Asked if she thinks anyone is listening to a 75-year-old woman protesting outside Obama campaign headquarters, Lyons said, "I don't know."
But she said she has to try, that's why she's in Chicago ahead of the NATO summit.
Security guards and police were ready, keeping a bicycle border around the peaceful group as they later marched four abreast around the corner to carry their protest to the Canadian consulate, then up Michigan Avenue to the British Consulate and the German Consulate, carrying a pink banner reading "Stop Killer Drones."
Some in the lunchtime crowd were listening.
"Let's just say, this morning I wasn't thinking about drones, and children dying.
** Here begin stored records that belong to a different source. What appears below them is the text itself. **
-- ==== Sys2Proof/Tests/Slice0.lean ====
section
/-!
SUPPORT. Tests: ill-formed terms that the checks of well-formedness refuse, single steps on small states, and states that meet the
hypotheses of the statements.
-/

namespace Sys2Proof.Tests

open Sys2Proof Sys2Proof.Machine

set_option Elab.async false

/-- Core 0 runs a program that begins with a word. -/
def coreOf (w : W64) : CoreState := { CoreState.reset with imem := [(0, w)], loaded := true, seq := .running }

/-- The machine, ready, with core 0 running a program that begins with a word. -/
def running (w : W64) : State := (State.reset.setCore 0 (coreOf w)).setFld GLB_STATE 2 0 devReady

/-- That machine with its core 0 changed. -/
def runningWith (w : W64) (f : CoreState → CoreState) : State := (running w).modCore 0 f

/-- The machine after a boot: READY, its links up. -/
def up : State := { (State.reset.setFld GLB_STATE 2 0 devReady) with bootStep := 11, pcieUp := true, usbUp := true, busMaster := true, inD0 := true }

/-- That machine with its core 0 changed. -/
def upCore (f : CoreState → CoreState) : State := up.modCore 0 f

/-- That machine in another device state. -/
def upIn (dev : Nat) : State := up.setFld GLB_STATE 2 0 dev

/-- An entry at the head of queue 0: opcode, flags, parameter words. -/
def entry (op flags : Nat) (ws : List Nat) : Entry :=
  ⟨.queue 0, 0, 1, leBytes 2 (op + 256 * flags) ++ leBytes 2 7 ++ leBytes 4 (1 + 256 * ws.length) ++ ws.flatMap (leBytes 8)
    ++ List.replicate (56 - 8 * ws.length) 0, none, false, false, [], 0⟩

/-- A machine with an entry at the head of queue 0. -/
def queued (s : State) (op : Nat) (ws : List Nat) : State := { s with fetched := [entry op 0 ws] }

/-- The state that a command leaves. -/
def ran : Out → State
  | .next t => t
  | _ => State.reset

/-- A command in flight: number 1, of queue 0, with an opcode. -/
def theCmd (op : Nat) : Cmd where
  id := 1
  src := .queue 0
  op := op
  flags := 0
  tag := 7
  sqhead := 1
  words := []
  layer := none
  chain := []
  past := []
  kept := []
  srcs := []
  stale := false
  raised := 0
  status := 0
  failed := none
  detail := 0
  result := 0
  ended := false
  closing := false
  quiet := false
  acks := 0
  members := []
  lists := []
  uses := []
  useLists := []
  unit := 0
  total := 100
  done := 0
  shown := 0
  layers := 0
  badLayer := 0
  sum := 0
  shortest := 0
  longest := 0
  clips := 0
  amisses := 0
  stopped := false
  wrote := false
  nonreplay := false
  rounds := 0
  since := 0
  nextProg := 0
  born := 0

/-- A layer descriptor: BIN by BIN, RAW, core tiles of one row and one block, with the sizes given. -/
def desc (m n k : Nat) : List Byte :=
  leBytes 8 1 ++ leBytes 8 (2 + 1 * 2 ^ 5 + 2 * 2 ^ 10 + 1 * 2 ^ 15) ++ leBytes 4 m ++ leBytes 4 n ++ leBytes 4 k ++ leBytes 4 0
    ++ leBytes 2 1 ++ leBytes 2 1 ++ leBytes 2 1 ++ List.replicate 10 0 ++ leBytes 8 0x0706050403020100 ++ leBytes 8 0x0908
    ++ leBytes 4 0x04000800 ++ List.replicate 444 0

/-- That machine with a descriptor at host address 0. -/
def described (m n k : Nat) : State := { up with hmem := Mem.write [] 0 (desc m n k) }

/-- An entry of the handle table, in core 0, which answers for all. -/
def withHandle (s : State) (n : Nat) (h : Handle) : State :=
  s.modCore 0 (fun k => k.setHandle 0 n h)

/-- A handle: memory, layout, format, width, length. -/
def hnd (mem layout fmt bits length : Nat) : Handle := ⟨0, 0, mem, layout, 0, true, false, false, 0, 0, fmt, bits, length⟩

/-- Pages 0 to `n` - 1 of every macro, loaded. -/
def loadedPages (n : Nat) (tag : Nat → Option StreamTag) : Tab PageEntry :=
  (List.range 16).flatMap (fun m => (List.range n).map (fun p => (pageKey m p, ⟨.loaded, 0, tag p⟩)))

/-- The value of an access that is made, and the state after it. -/
def rval {α : Type} [Inhabited α] : Reach α → α
  | .ok v _ => v
  | _ => default
def rst {α : Type} : Reach α → State
  | .ok _ s | .wait s | .fail _ s => s
def rok {α : Type} : Reach α → Bool
  | .ok _ _ => true
  | _ => false
theorem rok_eq {α : Type} [Inhabited α] (r : Reach α) (h : rok r = true) : r = .ok (rval r) (rst r) := by
  cases r <;> first | rfl | cases h

theorem rok_at {α : Type} [Inhabited α] {r : Reach α} {v : α} {s : State} (h : rok r = true) (hv : rval r = v) (hs : rst r = s) :
    r = .ok v s := hv ▸ hs ▸ rok_eq r h
theorem rok_unit (r : Reach Unit) (h : rok r = true) : r = .ok () (rst r) := by cases r <;> first | rfl | cases h

/-- The bound values that have been read, and the state after. -/
def bval : Bounds → List W32
  | .ok vs _ => vs
  | _ => []
def bst : Bounds → State
  | .ok _ s | .wait s | .bad _ _ s => s
def bok : Bounds → Bool
  | .ok _ _ => true
  | _ => false
theorem bok_eq (b : Bounds) (h : bok b = true) : b = .ok (bval b) (bst b) := by cases b <;> first | rfl | cases h

theorem bok_at {b : Bounds} {vs : List W32} {s : State} (h : bok b = true) (hv : bval b = vs) (hs : bst b = s) : b = .ok vs s :=
  hv ▸ hs ▸ bok_eq b h

/-- The values of the bound sources that are none of memory. -/
def isValue : BoundSrc → Bool
  | .value _ => true
  | _ => false
theorem values_of (f : Nat → Nat) (h : (List.range 16).all (fun i => isValue (boundSrc (f i))) = true) :
    ∀ i < 16, ∃ x, boundSrc (f i) = .value x := by
  intro i hi
  have hv := List.all_eq_true.mp h i (List.mem_range.mpr hi)
  cases hb : boundSrc (f i) <;> simp_all [isValue]

/-- How a layer begins. -/
def gst : Begun → State
  | .runs s | .ended _ _ s | .waits s => s
def runsB : Begun → Bool
  | .runs _ => true
  | _ => false
theorem runs_eq (b : Begun) (h : runsB b = true) : b = .runs (gst b) := by cases b <;> first | rfl | cases h
def endsB (st det : Nat) : Begun → Bool
  | .ended a b _ => a == st && b == det
  | _ => false
theorem ends_eq (b : Begun) (st det : Nat) (h : endsB st det b = true) : b = .ended st det (gst b) := by
  cases b <;> simp_all [endsB, gst]

/-- The passes of a BIN by BIN array, and their settings. -/
def binArr (acc16 skip : Bool) : ArrayCfg := ⟨2, 1, 2, 1, acc16, 0, false, skip, false, 0, 0⟩
def scArr : ArrayCfg := ⟨5, 4, 5, 4, false, 0, false, false, false, 0, 4⟩

/-- Blocks 0 to 31 taggedBlocks. -/
def taggedBlocks (c : Nat) (v : W32) (k : CoreState) : CoreState :=
  (List.range 32).foldl (fun k b => k.setReg c (CORE_ACC_TAG b) v) k

/-- A write reaches its register. -/
def writesB (s : State) (a : Agent) (addr : Nat) (v u : W32) : Bool :=
  match s.writeWay a addr with
  | .row r => v &&& r.rsv == 0 && v &&& r.wmask == u
  | _ => false
theorem writes_of {s : State} {a : Agent} {addr : Nat} {v u : W32} (h : writesB s a addr v u = true) : Writes s a addr v u := by
  unfold writesB at h
  split at h
  · exact ⟨_, ‹_›, by simpa using h⟩
  · cases h

/-- What the checks of an entry copy, and the state they leave. -/
def copied : Checked → List Byte
  | .done _ c _ => c
  | .wait _ => []
def after : Checked → State
  | .done _ _ s | .wait s => s
def passes (e : Entry) : Checked → Bool
  | .done cs _ _ => (firstBad (e.rsvChecks ++ cs)).isNone
  | .wait _ => false

/-- An entry passes its checks. -/
def acceptsB (s : State) (src : Src) (op : Nat) (checks : Checks) (e : Entry) : Bool :=
  decide (AtHead s src op e) && passes e (checks e (s.tookTurn src)) &&
    decide ((after (checks e (s.tookTurn src))).gate e = .accept) && decide ((after (checks e (s.tookTurn src))).pitonHeld < 4096) &&
      (((after (checks e (s.tookTurn src))).popHead src).head src).isNone
theorem accepts_of {s : State} {src : Src} {op : Nat} {checks : Checks} {e : Entry} (h : acceptsB s src op checks e = true) :
    Accepts s src op checks e (copied (checks e (s.tookTurn src))) (after (checks e (s.tookTurn src))) := by
  simp only [acceptsB, Bool.and_eq_true, decide_eq_true_eq, Option.isNone_iff_eq_none] at h
  obtain ⟨⟨⟨⟨h1, h2⟩, h3⟩, h4⟩, h5⟩ := h
  refine ⟨h1, ?_, h3, h4, h5⟩
  cases hc : checks e (s.tookTurn src) with
  | done cs c v => exact ⟨cs, rfl, by simpa [passes, hc] using h2⟩
  | wait v => simp [passes, hc] at h2

theorem accepts_at {s : State} {src : Src} {op : Nat} {checks : Checks} {e : Entry} {d : List Byte} {u : State}
    (hd : copied (checks e (s.tookTurn src)) = d) (hu : after (checks e (s.tookTurn src)) = u)
    (h : acceptsB s src op checks e = true) : Accepts s src op checks e d u := hd ▸ hu ▸ accepts_of h

/-- The command, or the entry, that an opcode acts on. -/
def aimsCmd (x : Cmd) : Option Target → Bool
  | some (.cmd y) => x == y
  | _ => false
theorem target_cmd {x : Cmd} (o : Option Target) (h : aimsCmd x o = true) : o = some (.cmd x) := by
  unfold aimsCmd at h
  split at h
  · rw [← LawfulBEq.eq_of_beq h]
  · cases h
def aimsEntry (x : Entry) : Option Target → Bool
  | some (.entry y) => x == y
  | _ => false
theorem target_entry {x : Entry} (o : Option Target) (h : aimsEntry x o = true) : o = some (.entry x) := by
  unfold aimsEntry at h
  split at h
  · rw [← LawfulBEq.eq_of_beq h]
  · cases h

/-- The rows of a drain that have gone, and the state after them. -/
def rowsSt : RowOut → State
  | .done s | .wait s | .fault _ s => s
def rowsGone : RowOut → Bool
  | .done _ => true
  | _ => false
theorem rows_eq (o : RowOut × Nat) (h : rowsGone o.1 = true) : o = (.done (rowsSt o.1), o.2) := by
  obtain ⟨r, n⟩ := o
  cases r <;> first | rfl | cases h

/-- Where a write ends. -/
def wayRow : Way → RegRow
  | .row r => r
  | _ => ⟨0, 0, 0, 0, .rw, 0, 0, 0⟩
def isRow : Way → Bool
  | .row _ => true
  | _ => false
theorem row_eq (w : Way) (h : isRow w = true) : w = .row (wayRow w) := by cases w <;> first | rfl | cases h
def isUnnamed : Way → Bool
  | .unnamed => true
  | _ => false
theorem unnamed_eq (w : Way) (h : isUnnamed w = true) : w = .unnamed := by cases w <;> first | rfl | cases h

/-- A pair whose second part is known. -/
theorem snd_eq {α β : Type} (x : α × β) {b : β} (h : x.2 = b) : x = (x.1, b) := by rw [← h]
theorem fst_eq {α β : Type} (x : α × β) {a : α} (h : x.1 = a) : x = (a, x.2) := by rw [← h]

/-- The CRC of page 127 of macro 15 where nothing has written it. -/
def zeroCrc : W32 := crc32 ((List.range 256).flatMap (fun r => leBytes 4 (Tab.get wmDefault [] (wmKey 15 127 r)).toNat))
So it definitely opened my eyes," one young woman said as she sat in a plaza along Michigan Avenue.
Organizers were happy to hear that.
Later Thursday afternoon, Occupy Chicago protesters laid down on the sidewalk outside the Prudential Building, while others poured oil -- actually colored vegetable oil -- from a giant plastic prop of an oil pipe, as others chanted "planet over profit, occupy the world," to protest the building of oil pipelines in Alaska and Canada. The Canadian Consulate is also housed inside the Prudential Building.
By then, the group outside had grown to about 100 people, and dozens of police officers were on hand for the protest, which had been peaceful throughout the day.